» **To do**
Scan the records below. Copy every line in which the word "rcBusy" appears.

» **Material shown**
-- ==== Sys2Proof/Machine/Mail.lean ====
section
/-! DEFINITION. The mailbox protocol: taking a request, the checks of R236 in their order, responses, long operations and locks
(06_mailboxes_and_commands.md). -/

namespace Sys2Proof.Machine

open Sys2Proof

/-! ## Return codes (Table: Return codes) -/

def rcOk : Nat := 0x0000
def rcStarted : Nat := 0x0001
def rcOpcode : Nat := 0x0100
def rcPermit : Nat := 0x0101
def rcLockedOut : Nat := 0x0102
def rcStarting : Nat := 0x0103
def rcAbsent : Nat := 0x0104
def rcInvalid : Nat := 0x0105
def rcNoObject : Nat := 0x0106
def rcState : Nat := 0x0107
def rcBusy : Nat := 0x0200
def rcFull : Nat := 0x0201
def rcOverridden : Nat := 0x0202
def rcAborted : Nat := 0x0203
def rcRefused : Nat := 0x0300
def rcSignature : Nat := 0x0301
def rcUnbound : Nat := 0x0302

/-! ## The command set (Tables: Device commands to Debug commands; R222, R267, R268) -/

/-- The channels of the Who column. -/
def whoP : Nat := 1
def whoV : Nat := 2
def whoN : Nat := 4
def whoS : Nat := 8

/-- The commands: opcode, Who as OWNERSHIP_READ gives it, and whether the command is marked L. -/
def cmdTable : List (Nat × Nat × Bool) :=
  [(0x0101, 7, false), (0x0102, 5, false), (0x0103, 5, false), (0x0104, 5, true), (0x0105, 15, false), (0x0106, 7, false), (0x0107, 5, false)]
  ++ [(0x0201, 7, false), (0x0202, 5, false), (0x0203, 5, true)]
  ++ [(0x0301, 5, false), (0x0302, 5, true), (0x0303, 5, true), (0x0304, 5, true), (0x0305, 5, false), (0x0306, 5, false)]
  ++ [(0x0401, 5, true), (0x0402, 5, false), (0x0403, 5, false), (0x0404, 5, true), (0x0405, 5, false), (0x0406, 5, false)]
  ++ [(0x0407, 5, false), (0x0408, 5, false), (0x0409, 5, true)]
  ++ [(0x0501, 7, false), (0x0502, 3, false), (0x0503, 3, false), (0x0504, 3, false), (0x0505, 3, false), (0x0506, 1, false)]
  ++ [(0x0507, 5, false), (0x0508, 5, false)]
  ++ [(0x0601, 5, false), (0x0602, 5, false), (0x0603, 5, true), (0x0604, 5, false), (0x0605, 4, true), (0x0606, 5, false)]
  ++ [(0x0701, 5, true), (0x0702, 5, false), (0x0703, 5, false), (0x0704, 5, false), (0x0705, 5, true), (0x0706, 5, false)]
  ++ [(0x0801, 12, false), (0x0802, 4, true), (0x0803, 12, false), (0x0804, 4, false), (0x0805, 4, false), (0x0806, 4, true), (0x0807, 12, false)]
  ++ [(0x0901, 5, false), (0x0902, 5, true), (0x0903, 5, true), (0x0904, 5, true), (0x0905, 5, false)]
  ++ [(0x0A01, 5, false), (0x0A02, 5, false), (0x0A03, 5, false), (0x0A04, 5, false), (0x0A05, 5, false)]

/-- The channel of a mailbox. -/
def boxWho : Mbox → Nat
  | .pf _ => whoP
  | .vf _ => whoV
  | .mgmt => whoN
  | .sec => whoS

/-- The mailbox takes commands of the group (R222): the PF mailboxes all but 0x08xx, the security mailbox 0x08xx alone. -/
def boxTakes (m : Mbox) (g : Nat) : Bool :=
  match m with
  | .pf _ => g != 8
  | .sec => g == 8
  | _ => true

/-- The mailbox is there: PF mailboxes 0-3, and the mailboxes of VFs that exist. -/
def State.hasBox (s : State) (m : Mbox) : Bool :=
  match m with
  | .pf k => decide (k < 4)
  | .vf v => decide (v < 512 ∧ (s.fn v).state ≠ 0)
  | _ => true

/-- Request fields (R233: bytes beyond PARAM_BYTES count as 0). -/
def trimReq (r : Bytes) : Bytes := fit 512 ((fit 512 r).take (16 + fld r 6 2))
def reqOpcode (r : Bytes) : Nat := fld r 0 2

/-! ## Responses (R10, R227, R229, R231) -/

/-- RETRY_MS: with BUSY and STARTING (R700; log 20). -/
def retryMs (rc : Nat) : Nat := if rc = rcBusy ∨ rc = rcStarting then 100 else 0

/-- The bytes of a response: OPCODE, FLAGS and TOKEN echoed, RESULT_BYTES, RC, DETAIL, OP, RETRY_MS, the results. -/
def respBytes (r : Bytes) (rc detail op : Nat) (result : Bytes) : Bytes :=
  (fit 8 r).take 3 ++ le 1 0 ++ (r.drop 4).take 2 ++ le 2 result.length ++ le 2 rc ++ le 2 detail ++ le 2 op ++ le 2 (retryMs rc) ++ result

/-- The owner record becomes a new key, or none; the management session ends (R847, R859; log 8). -/
def setOwner (key : Bytes) (s : State) : State :=
  remeasure 8 (remeasure 7 (s.setSec (fun c => { c with ownerKey := if key = [] then none else some key, mgmt := none, ownerDue := none })))

/-- An OWNER_UPDATE that waited for the command takes effect (R859). -/
def settleOwner (s : State) : State := match s.sec.ownerDue with | some key => setOwner key s | none => s

/-- Answer the command that a mailbox has taken: Done with its response and the vector 0 message, or a message to the management host;
the response of a command whose mailbox was reset is discarded (R227, R229, R261, R262). -/
def answerBox (m : Mbox) (rc detail op : Nat) (result : Bytes) (s : State) : State :=
  let b := s.box m
  match b.taken with
  | none => s
  | some r =>
    let data := respBytes r rc detail op result
    if b.discard then s.setBox m { b with taken := b.queued, queued := none, discard := false }
    else
      match Mbox.fn m with
      | none => settleOwner ((s.setBox m { b with state := 0, taken := none }).emit (.response m data))
      | some f =>
        let s1 := s.setBox m { b with state := 2, rsp := fit 512 data, taken := none }
        if b.doneIrq then msix f 0 s1 else s1

/-! ## Taking a request (R222-R224, R236, R250, R265, R702, R721) -/

/-- The device answers commands as before readiness (R265, R657): a start is in progress, Winter, Spring, or a flush phase. -/
def State.starting (s : State) : Bool :=
  s.start.stage != 6 || decide (s.pwr.state ≠ 2 ∧ s.pwr.state ≠ 3) || s.ladder.flush.isSome

/-- A CP restart is in progress: CP mailboxes wait (R795). -/
def State.cpsOut (s : State) : Bool := s.ladder.cpRestart != []

/-- A VF mailbox names another function (R224). -/
def vfNamesOther (m : Mbox) (r : Bytes) : Bool :=
  match m with
  | .vf _ => [0x0201, 0x0502, 0x0503, 0x0504, 0x0505].contains (reqOpcode r) && fld r 0x10 2 != 0xFFFF
  | _ => false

» **Solution to this exercise**
def rcBusy : Nat := 0x0200
def retryMs (rc : Nat) : Nat := if rc = rcBusy ∨ rc = rcStarting then 100 else 0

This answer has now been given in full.